2. The information offering method for diagnosing sepsis of claim 1, wherein a primer for amplifying a segment of the 16s rRNA gene is a primer having any of SEQ ID NOs.:1 to 4, a primer for amplifying a segment of the ITS (internal transcribed sequence) gene is a primer having any of SEQ ID NOs.:5 to 6, a primer for amplifying a segment of the Nuc (heat-stable DNA nuclease) gene is a primer having any of SEQ ID NOs.:7 to 8, a primer for amplifying a segment of the MecA gene is a primer having any of SEQ ID NOs.:9 to 10, primers for amplifying segments of the VanA and the VanB are primers having any of SEQ ID NOs.:11 to 12 and any of SEQ ID NOs.:13 to 14, respectively, a primer for amplifying a segment of the invA gene is a primer having any of SEQ ID NOs.:15 to 16, a primer for amplifying a segment of the ipaH gene is a primer having any of SEQ ID NOs.:17 to 18, and a primer for amplifying a segment of the Cps gene is a primer having any of SEQ ID NOs.:19 to 20.

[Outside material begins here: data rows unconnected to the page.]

-- ==== Sys2Proof/Tests/Slice0.lean ====
section
/-! SUPPORT. Tests of the model against spec/95_test_vectors.md and the encoding tables, and witnesses that the
hypotheses of the obligations can be met. Expected results are the spec's, never the model's. -/

namespace Sys2Proof.Tests

open Sys2Proof Sys2Proof.Machine

/-! ## WellFormed refuses an ill-formed term of each check -/

theorem test_illFormed_sdoWrite_node : Instr.wellFormed (.sdoWrite 128 0x6040 0 2 0) = false := by decide
theorem test_illFormed_sdoWrite_width : Instr.wellFormed (.sdoWrite 5 0x6040 0 3 0) = false := by decide
theorem test_illFormed_sdoReadReq_node : Instr.wellFormed (.sdoReadReq 255 0x1018 1 4) = false := by decide
theorem test_illFormed_sdoReadReq_width : Instr.wellFormed (.sdoReadReq 127 0x1018 1 0) = false := by decide
theorem test_illFormed_rpdoSend_node : Instr.wellFormed (.rpdoSend 128 0x200 0 2 1 0) = false := by decide
theorem test_illFormed_rpdoSend_cob : Instr.wellFormed (.rpdoSend 1 0x7FF 0 2 1 0) = false := by decide
theorem test_illFormed_rpdoSend_width : Instr.wellFormed (.rpdoSend 1 0x200 0x0021 2 3 0) = false := by decide
theorem test_illFormed_rpdoSend_offsetLow : Instr.wellFormed (.rpdoSend 1 0x200 0x0021 1 2 0) = false :=
    by decide
theorem test_illFormed_rpdoSend_offsetHigh : Instr.wellFormed (.rpdoSend 1 0x200 0x1234 5 4 0) = false :=
    by decide
theorem test_illFormed_decodeCobId : Instr.wellFormed (.decodeCobId 0x800) = false := by decide
theorem test_illFormed_execute_flags : Instr.wellFormed (.execute 0x03 0) = false := by decide
theorem test_illFormed_halt_flags : Instr.wellFormed (.halt 0x80) = false := by decide
theorem test_illFormed_rxFrame_length : Instr.wellFormed (.rxFrame 0x185 9 ⟨0, 0, 0, 0, 0, 0, 0, 0⟩ 0 0) =
    false := by decide
theorem test_illFormed_rxFrame_cob : Instr.wellFormed (.rxFrame 0x985 8 ⟨0, 0, 0, 0, 0, 0, 0, 0⟩ 0 0) =
    false := by decide
theorem test_illFormed_readReg_low : Instr.wellFormed (.readReg 0x0B) = false := by decide
theorem test_illFormed_readReg_high : Instr.wellFormed (.readReg 0x16) = false := by decide
theorem test_illFormed_writeConfig_reg : Instr.wellFormed (.writeConfig 0x10 1) = false := by decide
theorem test_illFormed_writeConfig_node : Instr.wellFormed (.writeConfig 0x00 128) = false := by decide
theorem test_illFormed_writeConfig_protocol : Instr.wellFormed (.writeConfig 0x01 2) = false := by decide
theorem test_illFormed_writeConfig_limit : Instr.wellFormed (.writeConfig 0x05 0x10000) = false := by decide
theorem test_illFormed_reset_node : Instr.wellFormed (.reset 128 1 1 0 0 0 0 0 0 0 0 0) = false := by decide
theorem test_illFormed_reset_protocol : Instr.wellFormed (.reset 5 2 1 0 0 0 0 0 0 0 0 0) = false := by decide
theorem test_illFormed_reset_encoder : Instr.wellFormed (.reset 5 1 2 0 0 0 0 0 0 0 0 0) = false := by decide
theorem test_illFormed_tpdoPrimary : Instr.wellFormed (.tpdoPrimary 5 9 ⟨0, 0, 0, 0, 0, 0, 0, 0⟩ 0 0) =
    false := by decide
theorem test_illFormed_tpdoSecondary : Instr.wellFormed (.tpdoSecondary 5 9 ⟨0, 0, 0, 0, 0, 0, 0, 0⟩ 0 0) =
    false := by decide
theorem test_illFormed_tpdoTertiary : Instr.wellFormed (.tpdoTertiary 5 9 ⟨0, 0, 0, 0, 0, 0, 0, 0⟩ 0 0) =
    false := by decide
theorem test_illFormed_tpdoQuaternary : Instr.wellFormed (.tpdoQuaternary 5 9 ⟨0, 0, 0, 0, 0, 0, 0, 0⟩ 0 0) =
    false := by decide

/-! ## Words written out from the encodings (R63 to R74, R80, R81) decode to their instructions -/

/-- What a command's bytes decode to, if the whole of them is one instruction. -/
def reads (bytes : List Byte) : Option (Instr × List PortItem) := (decode (hostItems bytes)).toOption

/-- What a frame decodes to. -/
def readsFrame (f : Frame) : Option (Instr × List PortItem) := (decode [.frame f]).toOption

theorem test_decode_sdoWrite : reads [0x01, 0x01, 0x40, 0x60, 0x00, 0x02, 0x0F, 0x00, 0x00, 0x00] =
    some (.sdoWrite 1 0x6040 0 2 0x000F, []) := by decide
theorem test_decode_sdoReadReq : reads [0x02, 0x7F, 0x18, 0x10, 0x01, 0x04] =
    some (.sdoReadReq 127 0x1018 1 4, []) := by decide
theorem test_decode_rpdoSend : reads
    [0x03, 0x01, 0x00, 0x02, 0x21, 0x00, 0x01, 0x02, 0x10, 0x00, 0x00, 0x00] =
    some (.rpdoSend 1 0x200 0x0021 1 2 0x0010, []) := by decide
theorem test_decode_decodeCobId : reads [0x04, 0x85, 0x01] =
    some (.decodeCobId 0x185, []) := by decide
theorem test_decode_decodeSdoIndex : reads [0x05, 0x43, 0x18, 0x10, 0x01, 0x00, 0x00, 0x00, 0x00] =
    some (.decodeSdoIndex ⟨0x43, 0x18, 0x10, 0x01, 0, 0, 0, 0⟩, []) := by decide
theorem test_decode_decodeSdoSubindex : reads [0x06, 0x43, 0x18, 0x10, 0x01, 0x00, 0x00, 0x00, 0x77] =
    some (.decodeSdoSubindex ⟨0x43, 0x18, 0x10, 0x01, 0, 0, 0, 0x77⟩, []) := by decide
theorem test_decode_bfHi : reads [0x08, 0x34, 0x12] =
    some (.bfHi 0x1234, []) := by decide
theorem test_decode_bfLo : reads [0x09, 0x34, 0x12] =
    some (.bfLo 0x1234, []) := by decide
theorem test_decode_bfSetHi : reads [0x0A, 0x34, 0x12, 0xAB] =
    some (.bfSetHi 0x1234 0xAB, []) := by decide
theorem test_decode_bfSetLo : reads [0x0B, 0x34, 0x12, 0xAB] =
    some (.bfSetLo 0x1234 0xAB, []) := by decide
theorem test_decode_execute : reads [0x10, 0x01, 0x11, 0x27, 0x00, 0x00, 0x00, 0x00, 0x00, 0x00] =
    some (.execute 1 10001, []) := by decide
theorem test_decode_rxFrame : reads
    [0x11, 0x85, 0x01, 0x08, 0x00, 0x01, 0xF4, 0x01, 0x00, 0x00, 0x00, 0x00, 0x00, 0x00, 0x00, 0x00, 0x00,
      0x00, 0x00, 0x00, 0xE0, 0x2E, 0x00, 0x00, 0x00, 0x00, 0x00, 0x00] =
    some (.rxFrame 0x185 8 ⟨0, 0x01, 0xF4, 0x01, 0, 0, 0, 0⟩ 0 12000, []) := by decide
theorem test_decode_setPosition : reads [0x20, 0xF4, 0x01] =
    some (.setPosition 500, []) := by decide
theorem test_decode_setSpeed : reads [0x21, 0x38, 0xFF] =
    some (.setSpeed 0xFF38, []) := by decide
theorem test_decode_setAmps : reads [0x22, 0x2C, 0x01] =
    some (.setAmps 300, []) := by decide
theorem test_decode_setUndefined : reads [0x23] =
    some (.setUndefined, []) := by decide
theorem test_decode_halt : reads [0x24, 0x01] =
    some (.halt 1, []) := by decide
theorem test_decode_getPosition : reads [0x30] =
    some (.getPosition, []) := by decide
theorem test_decode_getSpeed : reads [0x31] =
    some (.getSpeed, []) := by decide
theorem test_decode_getAmps : reads [0x32] =
    some (.getAmps, []) := by decide
theorem test_decode_getStatusWord : reads [0x33] =
    some (.getStatusWord, []) := by decide
theorem test_decode_getLegacyFaultStatus : reads [0x34] =
    some (.getLegacyFaultStatus, []) := by decide
theorem test_decode_readReg : reads [0x38, 0x13] =
    some (.readReg 0x13, []) := by decide
theorem test_decode_writeConfig : reads [0x39, 0x00, 0x09, 0x00, 0x00, 0x00] =
    some (.writeConfig 0 9, []) := by decide
theorem test_decode_reset : reads
    [0xF0, 0x05, 0x01, 0x01, 0x10, 0x27, 0x00, 0x00, 0xA0, 0x86, 0x01, 0x00, 0x00, 0x00, 0xE8, 0x03, 0x18,
      0xFC, 0xE8, 0x03, 0x0C, 0xFE, 0xF4, 0x01, 0x00, 0x00, 0x00, 0x00, 0x00, 0x00, 0x00, 0x00] =
    some (.reset 5 1 1 10000 100000 0 1000 0xFC18 1000 0xFE0C 500 0, []) := by decide
theorem test_decode_sdoDownload1B : readsFrame
    ⟨.sdo, 0x600, 8, ⟨0x2F, 0x17, 0x10, 0x00, 0xAB, 0x00, 0x00, 0x00⟩, 0, 0⟩ =
    some (.sdoDownload1B 0 0x1017 0 0xAB, []) := by decide
theorem test_decode_sdoDownload2B : readsFrame
    ⟨.sdo, 0x605, 8, ⟨0x2B, 0x40, 0x60, 0x00, 0x0F, 0x00, 0x00, 0x00⟩, 0, 0⟩ =
    some (.sdoDownload2B 5 0x6040 0 0x000F, []) := by decide
theorem test_decode_sdoDownload4B : readsFrame
    ⟨.sdo, 0x67F, 8, ⟨0x23, 0x00, 0x20, 0xFF, 0x78, 0x56, 0x34, 0x12⟩, 0, 0⟩ =
    some (.sdoDownload4B 127 0x2000 0xFF 0x12345678, []) := by decide
theorem test_decode_sdoUploadReq1B : readsFrame
    ⟨.sdo, 0x602, 8, ⟨0x4F, 0x01, 0x10, 0x00, 0x00, 0x00, 0x00, 0x00⟩, 0, 0⟩ =
    some (.sdoUploadReq1B 2 0x1001 0, []) := by decide
theorem test_decode_sdoUploadReq2B : readsFrame
    ⟨.sdo, 0x602, 8, ⟨0x4B, 0x41, 0x60, 0x00, 0x00, 0x00, 0x00, 0x00⟩, 0, 0⟩ =
    some (.sdoUploadReq2B 2 0x6041 0, []) := by decide
theorem test_decode_sdoUploadReq4B : readsFrame
    ⟨.sdo, 0x67F, 8, ⟨0x43, 0x18, 0x10, 0x01, 0x00, 0x00, 0x00, 0x00⟩, 0, 0⟩ =
    some (.sdoUploadReq4B 127 0x1018 1, []) := by decide
theorem test_decode_v2CmdPosition : readsFrame
    ⟨.rpdoV2, 0x205, 8, ⟨0x21, 0x00, 0xE8, 0x03, 0x00, 0x00, 0x00, 0x00⟩, 0, 0⟩ =
    some (.v2CmdPosition 5 1000, []) := by decide
theorem test_decode_v2CmdSpeed : readsFrame
    ⟨.rpdoV2, 0x201, 8, ⟨0x05, 0x00, 0x00, 0x00, 0xFF, 0xFF, 0x00, 0x00⟩, 0, 0⟩ =
    some (.v2CmdSpeed 1 0xFFFF, []) := by decide
theorem test_decode_v2CmdAmps : readsFrame
    ⟨.rpdoV2, 0x209, 8, ⟨0x01, 0x00, 0x00, 0x00, 0x00, 0x00, 0xD4, 0xFE⟩, 0, 0⟩ =
    some (.v2CmdAmps 9 0xFED4, []) := by decide
theorem test_decode_v2FaultAck : readsFrame
    ⟨.rpdoV2, 0x201, 8, ⟨0x02, 0x00, 0x00, 0x00, 0x00, 0x00, 0x00, 0x00⟩, 0, 0⟩ =
    some (.v2FaultAck 1, []) := by decide
theorem test_decode_legacyCmdPosition : readsFrame
    ⟨.rpdoLegacy, 0x203, 8, ⟨0xE8, 0x03, 0x00, 0x00, 0x03, 0x00, 0x00, 0x00⟩, 0, 0⟩ =
    some (.legacyCmdPosition 3 1000, []) := by decide
theorem test_decode_legacyCmdSpeedEncoder : readsFrame
    ⟨.rpdoLegacy, 0x303, 8, ⟨0x38, 0xFF, 0x00, 0x00, 0x03, 0x00, 0x00, 0x00⟩, 0, 0⟩ =
    some (.legacyCmdSpeedEncoder 3 0xFF38, []) := by decide
/-- The frame of LEGACY_CMD_SPEED_NO_ENCODER is also LEGACY_CMD_POSITION's (R67). -/
theorem test_encode_legacyCmdSpeedNoEncoder : encode (.legacyCmdSpeedNoEncoder 3 0xFF38) =
    [.frame ⟨.rpdoLegacy, 0x203, 8, ⟨0x38, 0xFF, 0, 0, 0x03, 0, 0, 0⟩, 0, 0⟩] := by decide
theorem test_decode_tpdoPrimary : readsFrame
    ⟨.tpdo, 0x185, 8, ⟨0x00, 0x00, 0xF4, 0x01, 0x38, 0xFF, 0x2C, 0x01⟩, 0, 2000⟩ =
    some (.tpdoPrimary 5 8 ⟨0, 0, 0xF4, 0x01, 0x38, 0xFF, 0x2C, 0x01⟩ 0 2000, []) := by decide
theorem test_decode_tpdoSecondary : readsFrame
    ⟨.tpdo, 0x287, 8, ⟨0x00, 0x00, 0x00, 0x00, 0x9C, 0xFF, 0x00, 0x00⟩, 0, 2000⟩ =
    some (.tpdoSecondary 7 8 ⟨0, 0, 0, 0, 0x9C, 0xFF, 0, 0⟩ 0 2000, []) := by decide
theorem test_decode_tpdoTertiary : readsFrame
    ⟨.tpdo, 0x383, 2, ⟨0x34, 0x12, 0x00, 0x00, 0x00, 0x00, 0x00, 0x00⟩, 9, 2000⟩ =
    some (.tpdoTertiary 3 2 ⟨0x34, 0x12, 0, 0, 0, 0, 0, 0⟩ 9 2000, []) := by decide
theorem test_decode_tpdoQuaternary : readsFrame
    ⟨.tpdo, 0x485, 0, ⟨0x00, 0x00, 0x00, 0x00, 0x00, 0x00, 0x00, 0x01⟩, 0, 2000⟩ =
    some (.tpdoQuaternary 5 0 ⟨0, 0, 0, 0, 0, 0, 0, 1⟩ 0 2000, []) := by decide

/-- T-ILL-1: 0x07 is no opcode. -/
theorem test_decode_unassigned : reads [0x07] = none := by decide
/-- R77: 0x40 is no SDO command byte of R64. -/
theorem test_decode_noSdoRow : readsFrame ⟨.sdo, 0x605, 8, ⟨0x40, 0, 0, 0, 0, 0, 0, 0⟩, 0, 0⟩ = none :=
    by decide

/-! ## Small states: the configurations of spec/95_test_vectors.md -/

def limits (node : NodeId) (protocol : Protocol) (encoder : Bool) : CfgRegs where
  nodeId := node
  protocol := protocol
  encoderPresent := encoder
  rpdoIntervalUs := 10000
  healthTimeoutUs := 100000
  posMin := 0
  posMax := 1000
  speedMin := 0xFC18
  speedMax := 1000
  ampsMin := 0xFE0C
  ampsMax := 500

/-- `V5`, `L3` and `L7E`, just reset at time 0. -/
def v5 : State := { State.reset with cfg := limits 5 .canopenV2 true }
def l3 : State := { State.reset with cfg := limits 3 .legacy false }
def l7e : State := { State.reset with cfg := limits 7 .legacy true }

/-- The start state of T-TICK-1 to T-TICK-9, with another mode and setpoint. -/
def ticking (s : State) (m : Mode) (sp : U16) : State :=
  { s with
    telem := .telemetryPresent, mode := m, setpoint := sp, faultAckCount := 2
    healthStart := 50000, rpdoStart := 40000 }

/-- The snapshot of T-RX-1. -/
def afterRx1 (s : State) : State :=
  { s with snap := ⟨500, 0xFF38, 0x012C, 0, 0, true, true, true, true, false⟩ }

/-- What `f` sees after one instruction, if there is a next state. -/
def sees {α : Type} (i : Instr) (s : State) (f : State → α) : Option α :=
  match exec i s with
  | .next t => some (f t)
  | .fault _ => none
  | .refused _ => none

/-- Status and value. -/
def reply (t : State) : Status × Result := (t.response.status, t.response.result)

/-- Status, latch and first code. -/
def latch (t : State) : Status × Bool × Byte := (t.response.status, t.cvLatched, t.cvFirstCode)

3. The information offering method for diagnosing sepsis of claim 1, wherein a probe for detecting the gram-negative bacteria is a probe having any of SEQ ID NOs.:22 to 30, a probe for detecting the gram-positive bacteria is a probe having any of SEQ ID NOs.:31 to 37, a probe for detecting the Nuc (heat-stable DNA nuclease) gene is a probe having a any of SEQ ID NOs.:38, a probe for detecting the MecA gene for checking whether or not MRSA has antibiotic resistance is a probe having SEQ ID NO.:39, probes for detecting the VanA and the VanB for checking whether or not VRE have antibiotic resistance are probes having SEQ ID NO.:40 and of SEQ ID NO.:41, respectively, and a probe for detecting the gene for identifying a fungus is a probe having any of SEQ ID NOs.:42 to 47.

4-10. (canceled)

11. A kit for diagnosing sepsis, wherein the kit comprising a primer composition comprising:

a primer having any of SEQ ID NOs.:1 to 4 for amplifying a segment of a 16s rRNA gene; a primer having any of SEQ ID NOs.:5 to 6 for amplifying a segment of an ITS (internal transcribed sequence) gene; a primer having any of SEQ ID NOs.:7 to 8 for amplifying a segment of a Nuc (heat-stable DNA nuclease) gene; a primer having any of SEQ ID NOs.:9 to 10 for amplifying a segment of a MecA gene; primers having any of SEQ ID NOs.:11 to 12 any of SEQ ID NOs.:13 to 14 for amplifying segments of a VanA and a VanB, respectively; a primer having any of SEQ ID NOs.:15 to 16 for amplifying a segment of an invA gene; a primer having any of SEQ ID NOs.:17 to 18 for amplifying a segment of an ipaH gene; and a primer having any of SEQ ID NOs.:19 to 20 for amplifying a segment of a Cps gene; and

a probe composition comprising:

a probe having any of SEQ ID NOs.:22 to 30 for detecting gram-negative bacteria; a probe having any of SEQ ID NOs.:31 to 37 for detecting gram-positive bacteria; a probe having SEQ ID NO.:38 for detecting a Nuc (heat-stable DNA nuclease) gene; a probe having SEQ ID NO.:39 for detecting a MecA gene for checking whether or not MRSA has antibiotic resistance; probes having SEQ ID NOs.:40 and SEQ ID NO.:41 for detecting a VanA and a VanB, respectively, for checking whether or not VRE have antibiotic resistance; and a probe having any of SEQ ID NOs.:42 to 47 for detecting a gene for identifying a fungus.